Lucky for everyone who has to put up with my holiday irrationalities, there is a moment of “rightness” in the world when I put my crazy away and just absorb the magic that someone else has created, and that magic projects from the infamous Thanksgiving Day Parade! The parade, to me, is one of those silly, childhood traditions that you’re not willing to give up simply because you’ve aged. It’s not just a tradition, but an actual part of who I am. And although I’ve only been around to experience its magic for a little under two decades, I still treasure the parade’s history and how this critical part of my life came to be.

87 years ago in snowy Manhattan, Macy’s department store (Hudson’s at the time) launched the first Thanksgiving Day Parade. Coordinators and founders of the parade doubted it would turn into an annual festivity because of its timing (who in their right mind would want to watch a parade on Thanksgiving?). They were proved wrong when 8,000 people volunteered to be active in the two-and-a-half mile parade, where every street corner was filled with people and families of all ages who were crowding as close to the street as they could to see floats, clowns, giant balloons and, what I believe to be the coolest thing in parade history, the animals from Central Park Zoo in New York.
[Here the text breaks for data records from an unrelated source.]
/-- R62, R63, R65 – R67, R73, R113, R133, R178 – R180: PGATE and RTRIG, the windows of tones and of the Raman chain. A closed tone window queues
its slot sample; a closed Raman window adds its shot to the accumulation, or is skipped.
The model's choices in it: logs 4, 51, 52, 54, 117. -/
def Obligations.GatesAndWindows : Prop :=
  ∀ (s : State) (p : Fin 4),
    let b := s.probeOf p
    let q := s.ports.get p
    let keep := fun (t : State) => s.otherPorts t p ∧ s.keeps t [.ports]
    let openNow := ∃ g ∈ s.gatesKnown p, g.1 < s.xt + 25 ∧ s.xt < g.2
    let openStill := ∃ g ∈ s.gatesKnown p, g.1 < s.xt + 25 ∧ s.xt + 25 ≤ g.2
    (openNow → Does (.pgateOpen p) s fun t => t.probeOf p = { b with pgate := true } ∧ keep t) ∧
    (¬ openNow → exec (.pgateOpen p) s = .next s) ∧
    (¬ openStill → Does (.pgateClose p) s fun t => (t.probeOf p).pgate = false ∧ (∀ g ∈ (t.probeOf p).gates, s.xt + 25 ≤ g.2) ∧ keep t) ∧
    (openStill → exec (.pgateClose p) s = .next s) ∧
    (b.rtrig = true → s.due b.rtrigEnd = true → Does (.rtrigRelease p) s fun t => t.probeOf p = { b with rtrig := false } ∧ keep t) ∧
    (b.rtrig = false ∨ s.due b.rtrigEnd = false → exec (.rtrigRelease p) s = .next s) ∧
    (∀ k : Fin 8, ∀ i w, q.wins.findIdx? (fun (w : ToneWin) => w.tone == k.val && !w.opened && w.cut.isNone && s.due w.openAt) = some i →
      q.wins[i]? = some w → Does (.toneWindowOpen p k) s fun t =>
        (t.ports.get p).wins[i]? = some { w with opened := true } ∧ (t.ports.get p).wins.length = q.wins.length ∧
          (∀ j, j ≠ i → (t.ports.get p).wins[j]? = q.wins[j]?) ∧ (t.feOf p).lastWin = some w.closeAt ∧ keep t) ∧
    (∀ k : Fin 8, ∀ x y i w shot,
      q.wins.findIdx? (fun (w : ToneWin) => w.tone == k.val && w.opened && s.due (w.cut.getD w.closeAt)) = some i → q.wins[i]? = some w →
      q.shots.find? (fun (h : Shot) => h.id == w.shot) = some shot →
      let n := 2 * (w.cut.getD w.closeAt - w.openAt)
      let plan := planOf shot.cfg p shot.slot
      (w.dead = true → Leads (.toneWindowClose p k x y) s (fun u => u.finishSeries p) fun u =>
        (u.ports.get p).wins = q.wins.eraseIdx i ∧ u.chainOf p = s.chainOf p ∧ keep u) ∧
      (w.dead = false → x.length ≠ n + 21 ∨ y.length ≠ n + 21 → exec (.toneWindowClose p k x y) s = .next s) ∧
      (w.dead = false → x.length = n + 21 → y.length = n + 21 → Does (.toneWindowClose p k x y) s fun t =>
        (t.ports.get p).wins = q.wins.eraseIdx i ∧ t.freeCtr = s.freeCtr + 1 ∧ s.otherPorts t p ∧
        (t.chainOf p).queue = insertSlot
          { shot := shot, tone := w.tone, slot := plan.slotOf w.tone shot.n, x := (s.convCoh p (fun (_ : Nat) => shot.cfg) 0 (2 * w.openAt) x).map Conv.merged,
            y := (s.convCoh p (fun (_ : Nat) => shot.cfg) 1 (2 * w.openAt) y).map Conv.merged, nextZ := 0, start := w.openAt, at_ := w.at_,
            instant := w.instant,
            seed := s.freeCtr, last := w.tone + 1 == plan.tones.length } (s.chainOf p).queue)) ∧
    (∀ w, q.rwin = some w → w.opened = false → s.due w.openAt = true → Does (.ramanWindowOpen p) s fun t =>
      (t.ports.get p).rwin = some { w with opened := true } ∧ (t.feOf p).lastWin = some w.closeAt ∧ keep t) ∧
    (∀ w ra rs shot, (if q.rcut.isSome then q.rcut else q.rwin) = some w → w.opened = true → s.due w.closeAt = true → q.shots.find? (fun (h : Shot) => h.id == w.shot) = some shot →
      let half := if rfRd shot.cfg (.FE_CTRL_RamanRate p) = 1 then 4 else 8
      let bounds := s.gridBounds p
      let h0 := gridFrom bounds half (2 * w.openAt)
      let step := fun (_ : Nat) => half
      let grid := (gridRun bounds step (2 * (w.closeAt - w.openAt) / half + 1 + bounds.length) h0).filter fun (h : Nat) => decide (h < 2 * w.closeAt)
      let n := ramanPre half + grid.length
      let cfg := fun (_ : Nat) => shot.cfg
      let ca := s.convRam p cfg 4 (ramanPre half) (ramanHs bounds step h0 ra)
      let cs := s.convRam p cfg 5 (ramanPre half) (ramanHs bounds step h0 rs)
      let gone := fun (t : State) =>
        if q.rcut.isSome then (t.ports.get p).rcut = none ∧ (t.ports.get p).rwin = q.rwin else (t.ports.get p).rwin = none
      let skips := fun (t : State) => t.rd (.SKIP_COUNT_Skipped p) = min (s.rd (.SKIP_COUNT_Skipped p) + 1) (2 ^ 32 - 1) ∧
        gone t ∧ (t.ramOf p).shots = (s.ramOf p).shots ∧ bit (t.ramOf p).flags 12 = true
      (w.dead = true → w.stray = false → Does (.ramanWindowClose p ra rs) s fun t => skips t ∧ bit (t.ramOf p).flags 3 = true) ∧
      (w.dead = true → w.stray = true → Does (.ramanWindowClose p ra rs) s fun t => gone t ∧ t.ramOf p = s.ramOf p ∧ keep t) ∧
      (w.dead = false → ra.length ≠ n ∨ rs.length ≠ n → exec (.ramanWindowClose p ra rs) s = .next s) ∧
      (w.dead = false → w.stray = true → ra.length = n → rs.length = n → Does (.ramanWindowClose p ra rs) s fun t =>
        gone t ∧ t.ramOf p = s.ramOf p ∧ t.rd (.SKIP_COUNT_Skipped p) = s.rd (.SKIP_COUNT_Skipped p)) ∧
      (w.dead = false → w.stray = false → ra.length = n → rs.length = n → (∃ c ∈ ca ++ cs, c.invalid = true) →
        Does (.ramanWindowClose p ra rs) s skips) ∧
      (w.dead = false → w.stray = false → ra.length = n → rs.length = n → (∀ c ∈ ca ++ cs, c.invalid = false) →
        Leads (.ramanWindowClose p ra rs) s (fun u => u.accDone p) fun u =>
          (u.ramOf p).shots = (s.ramOf p).shots + 1 ∧ (u.ramOf p).last = shot.dev ∧ gone u ∧
          (u.ramOf p).first = (if (s.ramOf p).shots = 0 then shot.dev else (s.ramOf p).first) ∧
          (u.ramOf p).darkA = (s.ramOf p).darkA + sumCodes (inPositions (2 * w.openAt) (rfRd shot.cfg (.DARK_START_DarkStart p))
            (rfRd shot.cfg (.DARK_START_DarkStart p) + rfRd shot.cfg (.DARK_LEN_DarkLen p)) ca) ∧
          (u.ramOf p).passes.length = (s.ramOf p).passes.length ∧ (∀ x ∈ (u.ramOf p).passes, x.seen.isSome = true) ∧
          ∀ k, k ≠ p → u.ports.get k = { s.ports.get k with ram := { s.ramOf k with passes := (u.ramOf k).passes } }))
Simultaneously, our beloved Detroit was celebrating with a Thanksgiving Day Parade of its own, and the two legacies have been welcomed into families as annual traditions ever since.
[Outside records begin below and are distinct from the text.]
/-! setWord -/

@[simp] theorem State.setWord_pending (s : State) (l d : Nat) (poison : Bool) : (s.setWord l d poison).pending = s.pending := rfl
@[simp] theorem State.setWord_regs (s : State) (l d : Nat) (poison : Bool) : (s.setWord l d poison).regs = s.regs := rfl
@[simp] theorem State.setWord_time (s : State) (l d : Nat) (poison : Bool) : (s.setWord l d poison).time = s.time := rfl
@[simp] theorem State.setWord_loops (s : State) (l d : Nat) (poison : Bool) : (s.setWord l d poison).loops = s.loops := rfl
@[simp] theorem State.setWord_xtal (s : State) (l d : Nat) (poison : Bool) : (s.setWord l d poison).xtal = s.xtal := rfl
@[simp] theorem State.setWord_power (s : State) (l d : Nat) (poison : Bool) : (s.setWord l d poison).power = s.power := rfl
@[simp] theorem State.setWord_epoch (s : State) (l d : Nat) (poison : Bool) : (s.setWord l d poison).epoch = s.epoch := rfl
@[simp] theorem State.setWord_host (s : State) (l d : Nat) (poison : Bool) : (s.setWord l d poison).host = s.host := rfl
@[simp] theorem State.setWord_rings (s : State) (l d : Nat) (poison : Bool) : (s.setWord l d poison).rings = s.rings := rfl
@[simp] theorem State.setWord_links (s : State) (l d : Nat) (poison : Bool) : (s.setWord l d poison).links = s.links := rfl
@[simp] theorem State.setWord_alarm (s : State) (l d : Nat) (poison : Bool) : (s.setWord l d poison).alarm = s.alarm := rfl
@[simp] theorem State.setWord_engs (s : State) (l d : Nat) (poison : Bool) : (s.setWord l d poison).engs = s.engs := rfl
@[simp] theorem State.setWord_image (s : State) (l d : Nat) (poison : Bool) : (s.setWord l d poison).image = s.image := rfl
@[simp] theorem State.setWord_ports (s : State) (l d : Nat) (poison : Bool) : (s.setWord l d poison).ports = s.ports := rfl
@[simp] theorem State.setWord_aux (s : State) (l d : Nat) (poison : Bool) : (s.setWord l d poison).aux = s.aux := rfl
@[simp] theorem State.setWord_zone (s : State) (l d : Nat) (poison : Bool) : (s.setWord l d poison).zone = s.zone := rfl
@[simp] theorem State.setWord_lidar (s : State) (l d : Nat) (poison : Bool) : (s.setWord l d poison).lidar = s.lidar := rfl
@[simp] theorem State.setWord_cores (s : State) (l d : Nat) (poison : Bool) : (s.setWord l d poison).cores = s.cores := rfl
@[simp] theorem State.setWord_cal (s : State) (l d : Nat) (poison : Bool) : (s.setWord l d poison).cal = s.cal := rfl
@[simp] theorem State.setWord_freeCtr (s : State) (l d : Nat) (poison : Bool) : (s.setWord l d poison).freeCtr = s.freeCtr := rfl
As a WSU student, you know there is plenty to learn and love about the city of Detroit: the Tigers, Hockey Town, historical landmarks, colorful leaves, Kid Rock, Eminem and way too many other places, people and things to list. As wonderful as all that may be, one of the biggest and best advantages is being walking distance from the Thanksgiving Day Parade! It kicks off on Woodward Ave. and Kirby Street at 8:45 a.m., and ends at Woodward and Congress.

Whether you’re a holiday honey-bee, such as myself, or someone who simply puts up with this time of year because there’s no way of avoiding it, I hope one day you’re able to embrace the season as your own, to absorb all of the magic it has to offer, and to celebrate it all with a smile in your heart.